Apache Tomcat Connectors

20 Responses to AWS: Configuring a Geo-spatial stack in Amazon Linux

Feed for this Entry

15 Comments

  • First of all, thank you VERY much for putting this together - it was incredibly helpful. I am just trying out Amazon EC2 (after switching from a VPS at a hosting company), and I would not have know where to begin.

    I did have one question regarding the JDK install. You mention it in your text that the repro may already exist for Amazon. I executed the following command on my instance:

    yum list | grep jdk
    java-1.6.0-openjdk.x86_64 1:1.6.0.0-44.1.9.1.16.amzn1 installed
    java-1.6.0-openjdk-demo.x86_64 1:1.6.0.0-44.1.9.1.16.amzn1 amzn
    java-1.6.0-openjdk-devel.x86_64 1:1.6.0.0-44.1.9.1.16.amzn1 amzn
    java-1.6.0-openjdk-javadoc.x86_64 1:1.6.0.0-44.1.9.1.16.amzn1 amzn
    java-1.6.0-openjdk-src.x86_64 1:1.6.0.0-44.1.9.1.16.amzn1 amzn
    ldapjdk.noarch 4.18-5.1.5.amzn1 amzn
    ldapjdk-javadoc.noarch 4.18-5.1.5.amzn1 amzn

    As you can see the java-1.6.0-openjdk.x86_64 is already installed by default. Do you think that is enough, or should I still follow the steps of downloading the JDK from <gasp> Oracle?

    Thanks,
    Seth

    #634 | Comment by Seth on Jan 26, 2011 04:36pm
  • @Seth - Amazon Linux comes with a current openjdk release, and this is fine for a lot of your Java needs. If you are simply setting up an AWS instance for testing and trying out a few things, openjdk is likely sufficient.
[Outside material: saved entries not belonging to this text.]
-- ==== Sys2Proof/Tests/Slice0.lean ====
section
/-! SUPPORT. The model's own tests: the well-formedness smoke tests, decoding of words written out from the spec, one
cycle of every instruction with the results of spec/95_test_vectors.md, and for every statement with hypotheses a witness
that meets them. -/

namespace Sys2Proof.Tests

open Sys2Proof.Machine

/-! ### Helpers -/

def line (tok : BitVec 4) (f0 f1 f2 : Int) : Raw := { tok := tok, f0 := u32 f0, f1 := u32 f1, f2 := u32 f2 }

/-- The reset state with a program and a few registers preloaded (R325, R326). -/
def boot (p : List Raw) (regs : List (RegIx × Word)) : State :=
  regs.foldl (fun s x => s.preloadReg x.1 x.2) { State.reset with prog := p }

/-- A latch holding the line `r`, decoded, from address `a`, with ALU result `v`. -/
def holds (r : Raw) (a v : Word) : Latch :=
  match decodeRecord r with
  | .ok d => { Latch.empty with valid := true, raw := r, dec := d, pc := a, alu := v }
  | .error _ => Latch.empty

def nextAnd (o : Host.Outcome State Fault Refusal) (p : State → Bool) : Bool :=
  match o with
  | .next t => p t
  | .fault _ => false
  | .refused _ => false

theorem of_nextAnd {o : Host.Outcome State Fault Refusal} {p : State → Bool} (h : nextAnd o p = true) :
    ∃ t, o = .next t ∧ p t = true := by
  cases o with
  | next t => exact ⟨t, rfl, h⟩
  | fault f => cases h
  | refused r => cases h

/-- The state after `n` cycles, or `s` itself if the run stopped. -/
def after (n : Nat) (s : State) : State :=
  match runs n s with
  | .next t => t
  | .fault _ => s
  | .refused _ => s

/-! ### Well-formedness: one ill-formed term for each register-role check (R105, R112), at -1 and at 32 -/

theorem test_wf_add_rd : WellFormed (.add 32 0 0) = false := by decide
theorem test_wf_add_rs1 : WellFormed (.add 0 (-1) 0) = false := by decide
theorem test_wf_add_rs2 : WellFormed (.add 0 0 32) = false := by decide
theorem test_wf_addi_rd : WellFormed (.addi (-1) 0 0) = false := by decide
theorem test_wf_addi_rs1 : WellFormed (.addi 0 32 0) = false := by decide
theorem test_wf_lw_rd : WellFormed (.lw 32 0 0) = false := by decide
theorem test_wf_lw_rs1 : WellFormed (.lw 0 0 (-1)) = false := by decide
theorem test_wf_sw_rs2 : WellFormed (.sw 40 0 1) = false := by decide
theorem test_wf_sw_rs1 : WellFormed (.sw 0 0 32) = false := by decide
theorem test_wf_beq_rs1 : WellFormed (.beq 32 0 0) = false := by decide
theorem test_wf_beq_rs2 : WellFormed (.beq 0 (-1) 0) = false := by decide
theorem test_wf_blt_rs1 : WellFormed (.blt (-1) 0 0) = false := by decide
theorem test_wf_blt_rs2 : WellFormed (.blt 0 32 0) = false := by decide
theorem test_wf_lui_rd : WellFormed (.lui 32 0 0) = false := by decide

/-- The largest register number and unchecked immediates are accepted (R111, R113). -/
theorem test_wf_accepts : ∀ i ∈ [Instr.add 31 31 31, .addi 31 0 40, .lw 31 (-4) 31, .sw 31 64 31, .beq 31 31 (-8),
    .blt 31 31 6, .lui 31 (-1) (-99)], WellFormed i = true := by decide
    However, if you are configuring the full geo-spatial stack (including GeoServer), you will want to use the sun (now oracle) jdk. I think the main issues that require Sun JDK for GeoServer are font dependencies and 2D rendering libraries.

  • The recommendation of Oracle Java is just that- a recommendation. GeoServer runs fine on recent versions of OpenJDK... but not as well as it does using Oracle's JVM, mostly due to issues with rendering performance.

  • @David - Thanks for highlighting this, I'll update the post.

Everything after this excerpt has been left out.